I nod, taking these lumps. After all, he isn’t wrong. But the difference was, in the end, it was my decision, rather than some bartering chip Brian gets to claim as his.

“Well.” He takes a dramatic step to the side, throwing his arm out as if to point the way to Robert’s office. “By all means, head upstairs and inform your uncle that you did exactly what I suggested. I cannot wait to hear what he says.”

I take Calvin’s arm and lead him to the stairway, making a mental note to steal the lifts from inside Brian’s fancy Gucci loafers.

“Seems like a good chap,” Calvin says dryly, and despite everything, I burst out laughing.

Robert’s office door is half-open; I stop just outside. “Wait out here, okay? Just for a few minutes.”

Calvin hesitates before giving me a reluctant nod, and I lift my hand to knock.

Robert calls out almost immediately. “Come in.”

“Hey.” I walk in, taking a deep breath. Robert is seated at his desk eating a bagel, and Jeff is folding a pair of pants before tucking them into a leather duffel bag.

Robert looks up when he hears the door click closed behind me. “Hey, Buttercup. I thought you were off this week?”

I walk over and kiss Jeff’s cheek before rounding the desk to kiss Robert. “I came to talk to you.”

“Are you hungry?” Jeff asks. “There’s fruit and coffee and a bag of those little quiches you like.”

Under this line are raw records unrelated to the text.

-- ==== Sys2Proof/Machine/Host.lean ====
section
/-!
DEFINITION. The host link: configuration space (R5, R498, R499), and the events of R496, R497, R501, R502, R506, R507, R510 and R514.
-/

namespace Sys2Proof.Machine

/-! ### Configuration space (R5, R498, R499) -/

/-- The Revision ID (R5, R498). -/
def State.revisionId (s : State) : Nat := s.fld ctlChipId CTL_CHIP_ID_STEPPING

/-- A capability, with what of it belongs to the device (R499). -/
inductive Capability where
  | powerManagement (d3hot noSoftReset pme : Bool)
  | pciExpress (maxPayload : Nat) (flr : Bool)
  | msix (vectors table pba : Nat)
  | advancedErrorReporting
  | serialNumber (n : Nat)
  | resizableBar (bar least greatest size : Nat)
  | secondaryPciExpress
  | dataLinkFeature
  | physicalLayer16
  | physicalLayer32
  | physicalLayer64
  | laneMargining
  | deviceCapabilities3
  deriving DecidableEq, Repr

/-- The capability list (R496, R499, R502): sizes of BAR2 as powers of two of GiB. -/
def State.capabilities (s : State) : List Capability :=
  [.powerManagement true true false, .pciExpress 512 true, .msix 4 0x2000 0x3000, .advancedErrorReporting, .serialNumber Config.serial,
    .resizableBar 2 0 10 s.host.bar2, .secondaryPciExpress, .dataLinkFeature, .physicalLayer16, .physicalLayer32, .physicalLayer64,
    .laneMargining, .deviceCapabilities3]

/-! ### Requests and events (R496, R497, R501, R502, R506, R507, R510, R514) -/

/-- Whether the function answers requests to its BARs. -/
def State.hostUp (s : State) : Bool := !s.heldReset && !s.host.d3

/-- An Unsupported Request of a read or a write is logged (R507, R513). -/
def State.unsupported (s : State) (write : Bool) : State :=
  if write then (s.aerLog 8).alert [25] else ((s.complete 1 []).aerLog 8).alert [24]

/-- BAR0_BAD_ACCESS (R501). -/
def execBar0BadAccess (write : Bool) (s : State) : Host.Outcome State Fault Refusal :=
  .next (if s.hostUp then (s.bump ctlPcieStat CTL_PCIE_STAT_BAD_ACCESS).unsupported write else s)

/-- ATOMICOP_REQUEST (R496, R507). -/
def execAtomicopRequest (s : State) : Host.Outcome State Fault Refusal := .next (if s.hostUp then s.unsupported false else s)

/-- BAR2_RESIZE: the size code of the Resizable BAR capability, 2^code MiB; only 1 GiB to 1 TiB are offered (R502; log entry 25). -/
def execBar2Resize (code : Nat) (s : State) : Host.Outcome State Fault Refusal :=
  .next (if 10 ≤ code ∧ code ≤ 20 ∧ !s.heldReset then { s with host := { s.host with bar2 := code - 10 } } else s)

/-- A vector's mask clears; a pending message is sent (R506). -/
def State.unmask (s : State) (v : Nat) : State :=
  if bit (s.rd msixPba).toNat v && !s.vectorMasked v && s.host.msixEnable && s.host.busMaster then
    let s := s.setFld msixPba (bitF v) 0
    { s with host := { s.host with msixSent := s.host.msixSent ++ [v] } }
  else s

/-- MSIX_UNMASK (R506). -/
def execMsixUnmask (v : Fin 4) (s : State) : Host.Outcome State Fault Refusal :=
  .next (if s.hostUp then (s.setFld (msixTable (2 * v + 1)) (bitF 32) 0).unmask v else s)

/-- D3HOT_ENTRY (R510). -/
def execD3hotEntry (s : State) : Host.Outcome State Fault Refusal :=
  .next (if s.heldReset then s else { s with host := { s.host with d3 := true } })

/-- D0_RETURN (R510). -/
def execD0Return (s : State) : Host.Outcome State Fault Refusal :=
  .next (if s.heldReset then s else { s with host := { s.host with d3 := false } })

/-- HOST_LINK_CHANGE: the host link trains, or changes rate or width (R497, R512, R513); a link that goes down resets the device (R508). -/
def execHostLinkChange (speed : Fin 8) (width : Nat) (s : State) : Host.Outcome State Fault Refusal :=
  .next
    (if s.heldReset then s
     else
       let w := if speed.val = 0 then 0 else width
       let moved := decide (s.fld ctlPcieStat CTL_PCIE_STAT_SPEED ≠ speed.val ∨ s.fld ctlPcieStat CTL_PCIE_STAT_WIDTH ≠ w % 32)
       let was := s.fld ctlPcieStat CTL_PCIE_STAT_SPEED
       let s := ((s.setFld ctlPcieStat CTL_PCIE_STAT_SPEED speed).setFld ctlPcieStat CTL_PCIE_STAT_WIDTH w).setFld ctlPcieStat
         CTL_PCIE_STAT_FLIT (b2n (decide (6 ≤ speed.val)))
       let s := s.setFld ctlPcieStat CTL_PCIE_STAT_BELOW_SERVICE (b2n (decide (speed.val ≠ 0 ∧ (speed.val < 5 ∨ w ≠ 16))))
       if speed.val = 0 ∧ was ≠ 0 then s.hot else if moved then s.alert [26] else s)

/-- CTL_HOST_RAISE, a write to the register: alerts that firmware raises; a write from the host is ignored (R514). -/
def State.writeHostRaise (s : State) (v : Word64) (fromHost : Bool) : State :=
  if fromHost then s
  else s.alert ((maskList 32 v.toNat).filter fun b => decide (b ∈ [0, 8, 9, 10, 11, 12, 16, 17, 18, 24, 25, 26]))

/-- CTL_HOST_RAISE (R514). -/
def execCtlHostRaise (value : Word64) (fromHost : Bool) (s : State) : Host.Outcome State Fault Refusal :=
  .next (if s.heldReset then s else s.writeHostRaise value fromHost)

/-- An AER error's place in the log. -/
def aerBit : AerErr → Nat
  | .receiver => 0
  | .badTlp => 1
  | .badDllp => 2
  | .replayTimeout => 3
  | .replayRollover => 4
  | .malformedTlp => 5
  | .ecrc => 6
  | .internal => 7

/-- AER_ERROR_LOGGED (R507, R513). -/
def execAerErrorLogged (e : AerErr) (s : State) : Host.Outcome State Fault Refusal :=
  .next (if s.heldReset then s else (s.aerLog (aerBit e)).alert [if aerBit e < 5 then 24 else 25])

end Sys2Proof.Machine
end

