-- ==== Sys2Proof/Machine/Tick.lean ====
section
/-!
DEFINITION. The passing of one tick of TIME with no command waiting (log entry 1): time itself, and what firmware and the host bridge do on
their own as it passes.
-/

namespace Sys2Proof.Machine

/-- A command under way goes on (R464): it ends when what it waits for has come. -/
def State.goOn (s : State) (m : Fin 16) : State :=
  if s.mbState m ≠ 2 then s
  else
    match cmdOf (s.mbOp m) with
    | none => s
    | some c =>
      if (s.roleCore c.role).isNone then s
      else if c.op = 0x0011 then s.waitPorts m
      else if c.op = 0x0013 ∧ s.arg m 0 1 = 2 then s.waitAcquire m
      else if c.op = 0x0015 then s.waitSend m
      else if c.op = 0x0016 then s.waitRecv m
      else if c.op = 0x0021 then s.runStep m
      else if c.op = 0x0022 then s.waitInput m []
      else if c.op = 0x0023 then s.waitCurtain m
      else if c.op = 0x0026 then s.restoreStep m []
      else if c.op = 0x0031 then s.waitPower m
      else s

/-- What firmware does by itself in MODE 0: the circuit tables after a swap (R247), and the commands under way. -/
def State.fwTick (s : State) : State := if s.fwRuns then (fins 16).foldl State.goOn s.rearmSwap else s

/-- What the end of a tick decides: waits that were short when their cue fired are missed (R101, R102), and where a slot of the fabric ends with
it, the ports not yet counted in that slot are counted (R291). -/
def State.endTick (s : State) : State :=
  let s := (fins 8).foldl State.settleMiss s
  if 7 * (s.now + 1) / 8 = s.slotNow then s else s.telemRest s.slotNow

/-- Reads of channel SRAM that wait for their grant ask again: ring descriptors and payloads (R79, R117, R188). -/
def State.retryReads (s : State) (n : Fin 8) : State :=
  (fins 8).foldl (fun s q => s.fillTx n q 32) ((List.range 24).foldl (fun s q => s.readDesc n q) s)

/-- What time does by itself to the registers of a link: GRACE_LEFT falls, and FLOOR rises as copies pass EFF_TIMEOUT (R315, R339, R340). -/
def State.linkTick (s : State) (l : Fin 24) : State := (s.showGrace l).showSeq l

/-- What hardware does on its own as a tick begins. -/
def State.beginTick (s : State) : State :=
  let s := s.dueResets.refillBudget
  let s := (fins 8).foldl (fun s n => (s.syncChan n).retryReads n) s
  ((fins 24).foldl State.linkTick s).hostPump

/-- One tick of the 1,000 MHz TIME counter passes (R2, R375), but not in POR and MOD, where it stands at 0. A new cycle of every register begins
with it (R11; log entry 67). -/
def State.idleTick (s : State) : State :=
  if s.pwr.por then s
  else
    let s := { s with pwr := { s.pwr with onTicks := s.pwr.onTicks + 1 } }
    if s.pwr.mod then s
    else
      let s := s.endTick
      (s.wr timNow (s.rd timNow + 1)).nextCycle.beginTick.fwTick

end Sys2Proof.Machine
end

“Thanks, but . . . I already ate.” The idea of keeping food down at the moment is comical. I turn to face Robert. “How’s the search going?”

Jeff looks at his husband with an expression that says he’s been living with this particular mood for a few days. “Please don’t get him started.”

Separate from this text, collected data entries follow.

/-- The scalar operations (R99): alone in its bundle, each has its 64-bit result in flight for SD, readable by the next bundle. -/
def Obligations.ScalarResults : Prop :=
  ∀ (u : Issue) (f : CtlF) (s : State), Alone u s →
    (ctlLegal .sadd f = true → Completes (.sadd u f) s fun t =>
      Lands t u.ch (atCycle s u 1) (.sreg f.sd.toNat (sOf s u f.sa + sOf s u f.sb)) ∧ NextPC' s t u) ∧
    (ctlLegal .saddi f = true → Completes (.saddi u f) s fun t =>
      Lands t u.ch (atCycle s u 1) (.sreg f.sd.toNat (sOf s u f.sa + f.imm.signExtend 64)) ∧ NextPC' s t u) ∧
    (ctlLegal .ssub f = true → Completes (.ssub u f) s fun t =>
      Lands t u.ch (atCycle s u 1) (.sreg f.sd.toNat (sOf s u f.sa - sOf s u f.sb)) ∧ NextPC' s t u) ∧
    (ctlLegal .smul f = true → Completes (.smul u f) s fun t =>
      Lands t u.ch (atCycle s u 1) (.sreg f.sd.toNat (BitVec.ofNat 64 ((sOf s u f.sa).toNat * (sOf s u f.sb).toNat))) ∧ NextPC' s t u) ∧
    (ctlLegal .sand f = true → Completes (.sand u f) s fun t =>
      Lands t u.ch (atCycle s u 1) (.sreg f.sd.toNat (sOf s u f.sa &&& sOf s u f.sb)) ∧ NextPC' s t u) ∧
    (ctlLegal .sor f = true → Completes (.sor u f) s fun t =>
      Lands t u.ch (atCycle s u 1) (.sreg f.sd.toNat (sOf s u f.sa ||| sOf s u f.sb)) ∧ NextPC' s t u) ∧
    (ctlLegal .sxor f = true → Completes (.sxor u f) s fun t =>
      Lands t u.ch (atCycle s u 1) (.sreg f.sd.toNat (sOf s u f.sa ^^^ sOf s u f.sb)) ∧ NextPC' s t u) ∧
    (ctlLegal .sshl f = true → Completes (.sshl u f) s fun t =>
      Lands t u.ch (atCycle s u 1) (.sreg f.sd.toNat (sOf s u f.sa <<< ((sOf s u f.sb).toNat % 64))) ∧ NextPC' s t u) ∧
    (ctlLegal .sshr f = true → Completes (.sshr u f) s fun t =>
      Lands t u.ch (atCycle s u 1) (.sreg f.sd.toNat (sOf s u f.sa >>> ((sOf s u f.sb).toNat % 64))) ∧ NextPC' s t u) ∧
    (ctlLegal .ssra f = true → Completes (.ssra u f) s fun t =>
      Lands t u.ch (atCycle s u 1) (.sreg f.sd.toNat ((sOf s u f.sa).sshiftRight ((sOf s u f.sb).toNat % 64))) ∧ NextPC' s t u) ∧
    (ctlLegal .slui f = true → Completes (.slui u f) s fun t =>
      Lands t u.ch (atCycle s u 1) (.sreg f.sd.toNat ((sOf s u f.sd <<< 16) ||| f.imm.setWidth 64)) ∧ NextPC' s t u) ∧
    (ctlLegal .scmplt f = true → Completes (.scmplt u f) s fun t =>
      Lands t u.ch (atCycle s u 1) (.sreg f.sd.toNat (if (sOf s u f.sa).toInt < (sOf s u f.sb).toInt then 1 else 0)) ∧ NextPC' s t u)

Robert rubs his eyes with the heels of his hands. “We’ve auditioned a dozen musicians.”

“And?” Hope mixed with anxiety burns a hole through my gut.

He sinks back in his chair; he looks exhausted. “And . . . we’ll probably audition a half dozen more.”

“Would it help if I said you didn’t need to?”

I become acutely aware of Jeff going still off to the side.

“We’ve already gone over this, Holland,” Robert says, and then adds, “He can’t.”

“Who can’t what?” Jeff asks very carefully, but I’m sure he already knows.

I ignore this for the moment, focused intently on Robert. “But, let’s just say—hypothetically—that he could?”